Here, $\Delta G\left(w\right)=\mathrm{a}{w}^2+\mathrm{b}w+\mathrm{c}$, and $\Delta G\left(h\right)=\mathrm{d}{h}^2+\mathrm{e}h+\mathrm{f}$; a, b, c, d, e, and f are fitting parameters.

A unique aspect of our study is the ability to calculate the free energy barrier based solely on surface parameters. In previous research, surface experiments have typically been carried out to measure the contact angle of droplets on the surface, allowing an assessment of the hydrophilic or hydrophobic nature of the surface. In contrast, our study focuses on calculating the magnitude of the free energy barrier using only surface parameters, eliminating the need for experimental measurements. This provides significant convenience for material design, as it allows the direct determination of surface hydrophilicity or hydrophobicity based on the free energy barrier and without the need to perform experiments.

5. Conclusions

We performed coarse-grained molecular simulations to investigate the effects of droplets on solid surfaces with bio-inspired nanostructures with the aim of contributing to the advancement of solid-surface engineering. Our primary aim was to gain a deeper insight into the properties of these surfaces, focusing in particular on the nanostructure inspired by the compound eyes of mosquitoes, known as the mosquito eye structure. Through this investigation, we aimed to explore the influence of the physical properties of this nanostructure on the free energy barrier. Our results can be summarized as follows:

• The magnitude of the free energy barrier serves as an indicator of the hydrophilicity/hydrophobicity of the surface. In general, higher free energy barriers correspond to more hydrophobic surfaces, while lower free energy barriers correspond to more hydrophilic surfaces.
• When considering the physical properties alone without taking into account the surface chemistry, we observed that increasing the distance between the surface pillars results in a lower free energy barrier.
• Similarly, when considering only the physical properties and not the surface chemistry, we found that higher surface pillar heights lead to higher free energy barriers.
• The $w-\Delta G$ and $h-\Delta G$ curves obtained from our simulations provide predictive and evaluative capabilities for the free energy barrier of the surface. This allows us to predict and evaluate the hydrophilicity/hydrophobicity of the surface.

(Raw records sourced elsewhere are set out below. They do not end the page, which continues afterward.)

theorem Memory.take_block_zeroFill (m : Memory) {start stop : Nat} (h : start ≤ stop) (h64 : stop ≤ 64) :
    (m.zeroFill start stop).block.toList.take stop =
      m.block.toList.take start ++ List.replicate (stop - start) 0x00#8 := by
  have happend := Memory.take_block_append (m := m) (m' := m.zeroFill start stop) (a := start)
    (l := List.replicate (stop - start) 0x00#8) (by rw [List.length_replicate]; omega)
    (fun k hk => by rw [Memory.read_zeroFill, if_neg (by omega)])
    (fun k hk => by
      rw [List.length_replicate] at hk
      rw [Memory.read_zeroFill, if_pos (by omega), List.getElem_replicate])
  rwa [List.length_replicate, Nat.add_sub_cancel' h] at happend

theorem Memory.block_writeBE_length (m : Memory) (len : Count) (h : 56 + 8 ≤ 64) :
    (m.writeBE 56 8 len h).block.toList = m.block.toList.take 56 ++ be64 len := by
  have happend := Memory.take_block_append (m := m) (m' := m.writeBE 56 8 len h) (a := 56)
    (l := be64 len) (by simp [be64])
    (fun k hk => Memory.read_writeBE_outside m 56 8 len h k (.inl hk))
    (fun k hk => by
      rw [be64, List.length_ofFn] at hk
      simp only [be64, List.getElem_ofFn]
      exact Memory.read_writeBE_inside m 56 8 len h ⟨k, hk⟩)
  rwa [be64, List.length_ofFn, List.take_of_length_le (by simp)] at happend

/-- The block that FINAL spills: what stands below `idx`, and zeros (R133). -/
theorem State.block_spillBlock (s : State) {idx : Nat} (h : idx ≤ 64) :
    (s.spillBlock idx).buf.block.toList =
      s.buf.block.toList.take idx ++ List.replicate (64 - idx) 0x00#8 := by
  rw [State.spillBlock_buf, ← Memory.take_block_zeroFill s.buf h le_rfl, List.take_of_length_le (by simp)]

/-- The last block that FINAL compresses: what stands below `idx`, zeros, and the length (R134, R135). -/
theorem State.block_lengthBlock (s : State) {idx : Nat} (h : idx ≤ 56) (len : Count) :
    (s.lengthBlock idx len).buf.block.toList =
      s.buf.block.toList.take idx ++ (List.replicate (56 - idx) 0x00#8 ++ be64 len) := by
  rw [State.lengthBlock_buf, Memory.block_writeBE_length, Memory.take_block_zeroFill _ h (by decide),
    List.append_assoc]

/-! ### FINAL is the compression of the padding after the valid bytes (R130 to R136, R142) -/

/-- What `pad` puts after `n` bytes, with the length field `len` (R142). -/
def padding (n : Nat) (len : Count) : List Byte :=
  0x80#8 :: (List.replicate (padZeros n) 0x00#8 ++ be64 len)

theorem pad_eq_append_padding (m : List Byte) :
    pad m = m ++ padding m.length (BitVec.ofNat 64 (8 * m.length)) := pad_eq m

theorem padZeros_of_le {f : Nat} (h : f ≤ 55) : padZeros f = 55 - f := by
  rw [padZeros]
  omega

/-- From fill offset 56 on the zeros go past the end of the block, and up to offset 55 of the next. -/
theorem padZeros_of_ge {f : Nat} (h : 56 ≤ f) (h64 : f < 64) : padZeros f = 63 - f + 56 := by
  rw [padZeros]
  omega

/-- The padding depends on the fill offset and the length field only. -/
theorem padding_mod (n : Nat) (len : Count) : padding (n % 64) len = padding n len := by
  have hzeros : padZeros (n % 64) = padZeros n := by
    rw [padZeros, padZeros]
    omega
  rw [padding, hzeros, padding]

/-- A first block, split off a byte string, goes into the chaining value. -/
theorem chainOver_blocksOf_append {blk : Block} {front : List Byte} (h : blk.toList = front) (v : Chain)
    (bytes : List Byte) :
    chainOver v (blocksOf (front ++ bytes)) = chainOver (cf v blk) (blocksOf bytes) := by
  rw [← h, blocksOf_block_append]
  rfl

theorem chainOver_blocksOf_block {blk : Block} {bytes : List Byte} (h : blk.toList = bytes) (v : Chain) :
    chainOver v (blocksOf bytes) = cf v blk := by
  rw [← List.append_nil bytes, chainOver_blocksOf_append h, blocksOf_of_short (by decide)]
  rfl

/-- The buffer below the offset after the terminator (R132). -/
theorem State.take_block_padTerminator (s : State) :
    (s.padTerminator s.fill).buf.block.toList.take (s.fill.val + 1) = s.validBytes ++ [0x80#8] :=
  Memory.take_block_write s.buf s.fill 0x80#8

/-- FINAL compresses the valid bytes and their padding: one block when the length fits after the terminator,
two when it does not (R133). -/
theorem State.finalize_v_eq_chainOver (s : State) :
    s.finalize.v = chainOver s.v (blocksOf (s.validBytes ++ padding s.fill.val s.bitcnt)) := by
  by_cases hf : s.fill.val ≤ 55
  · rw [State.finalize_of_fill_le hf, State.setPhase_v, State.lengthBlock_v, State.padTerminator_v]
    refine (chainOver_blocksOf_block ?_ s.v).symm
    rw [State.block_lengthBlock _ (by omega), State.take_block_padTerminator, padding, padZeros_of_le hf,
      List.append_assoc, List.singleton_append, show 56 - (s.fill.val + 1) = 55 - s.fill.val by omega]
  · have hspill := (s.padTerminator s.fill).block_spillBlock (idx := s.fill.val + 1) (by omega)
    have hlast := ((s.padTerminator s.fill).spillBlock (s.fill.val + 1)).block_lengthBlock
      (Nat.zero_le 56) s.bitcnt
    rw [State.take_block_padTerminator] at hspill
    rw [List.take_zero, List.nil_append] at hlast
    have hsplit : s.validBytes ++ padding s.fill.val s.bitcnt =
        (s.validBytes ++ [0x80#8] ++ List.replicate (64 - (s.fill.val + 1)) 0x00#8) ++
          (List.replicate 56 0x00#8 ++ be64 s.bitcnt) := by
      rw [padding, padZeros_of_ge (by omega) s.fill.isLt, List.replicate_add,
        show 64 - (s.fill.val + 1) = 63 - s.fill.val by omega]
      simp only [List.append_assoc, List.cons_append, List.nil_append]
    rw [hsplit, chainOver_blocksOf_append hspill, chainOver_blocksOf_block hlast,
      State.finalize_of_le_fill (by omega)]
    rfl

/-! ### The hash of a message, from INIT on (R151) -/

theorem State.absorbAll_append (s : State) (m m' : List Byte) :
    s.absorbAll (m ++ m') = (s.absorbAll m).absorbAll m' :=
  List.foldl_append

/-- UPDATE with two byte strings folds the blocks of both, a block that spans the seam included. -/
theorem chainOver_absorbAll (s : State) (m m' : List Byte) :
    chainOver (s.absorbAll m).v (blocksOf ((s.absorbAll m).validBytes ++ m')) =
      chainOver s.v (blocksOf (s.validBytes ++ (m ++ m'))) := by
  rw [← (State.absorbAll_v_validBytes _ _).1, ← (State.absorbAll_v_validBytes _ _).1,
    State.absorbAll_append]

theorem State.loadFresh_validBytes (s : State) (cfg : Config) : (s.loadFresh cfg).validBytes = [] := by
  rw [State.validBytes, State.loadFresh_fill]
  rfl

/-- V after INIT and UPDATE (R123, R151). -/
theorem State.loadFresh_absorbAll_v (s : State) (cfg : Config) (m : List Byte) :
    ((s.loadFresh cfg).absorbAll m).v = chainOver cfg.iv (blocksOf m) := by
  rw [(State.absorbAll_v_validBytes _ _).1, State.loadFresh_validBytes, State.loadFresh_v, List.nil_append]

/-- BITCNT after INIT and UPDATE is the length that `pad` writes, for any length of message. -/
theorem State.loadFresh_absorbAll_bitcnt (s : State) (cfg : Config) (m : List Byte) :
    ((s.loadFresh cfg).absorbAll m).bitcnt = BitVec.ofNat 64 (8 * m.length) := by
  refine BitVec.eq_of_toNat_eq ?_
  rw [State.absorbAll_bitcnt_toNat, State.loadFresh_bitcnt, BitVec.toNat_ofNat]
  exact congrArg (· % 2 ^ 64) (Nat.zero_add _)

/-- V after the whole of HASH (R151): FINAL's padding follows the message as in `pad`. -/
theorem State.hash_v (s : State) (cfg : Config) (m : List Byte) :
    ((s.loadFresh cfg).absorbAll m).finalize.v = chainOver cfg.iv (blocksOf (pad m)) := by
  have hfill : ((s.loadFresh cfg).absorbAll m).fill.val = m.length % 64 := by
    rw [State.absorbAll_fill_val, State.loadFresh_fill, Fin.val_zero, Nat.zero_add]
  rw [State.finalize_v_eq_chainOver, hfill, padding_mod, State.loadFresh_absorbAll_bitcnt,
    chainOver_absorbAll, State.loadFresh_validBytes, List.nil_append, State.loadFresh_v,
    ← pad_eq_append_padding]

/-! ### The stream of HASH (R69, R150) -/

theorem acceptAll_append {ws : List CmdWord} {s t : State} (h : acceptAll ws s = .next t)
    (vs : List CmdWord) : acceptAll (ws ++ vs) s = acceptAll vs t := by
  induction ws generalizing s with
  | nil => cases h; rfl
  | cons w ws ih =>
    obtain ⟨u, hu, -⟩ := acceptCommand_sameOnHost w s 0 []
    rw [List.cons_append, acceptAll_cons hu]
    exact ih ((acceptAll_cons hu ws).symm.trans h)

theorem acceptCommand_init {s : State} (he : s.err = false) :
    acceptCommand 0x0100#16 s = .next (s.loadFresh Config.engine) :=
  (acceptCommand_of_ok (decode_encode .init) s).trans (exec_init_of_clear he)

theorem acceptCommand_final {s : State} (he : s.err = false) (hp : s.phase = .ready) :
    acceptCommand 0x0300#16 s = .next s.finalize :=
  (acceptCommand_of_ok (decode_encode .final) s).trans (exec_final_of_ready he hp)

theorem acceptAll_init_updateWords {s : State} (he : s.err = false) (m : List Byte) :
    acceptAll (0x0100#16 :: updateWords m) s = .next ((s.loadFresh Config.engine).absorbAll m) :=
  (acceptAll_cons (acceptCommand_init he) _).trans (acceptAll_updateWords m he rfl)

Our study provides valuable insights into the behavior of droplets hitting solid surfaces with bio-inspired nanostructures. By considering the physical properties of the nanostructure, we gain a better understanding of how these surfaces affect the free energy barrier. These findings have implications for the field of solid-surface engineering and offer potential applications in the design of surfaces with specific hydrophilic or hydrophobic properties.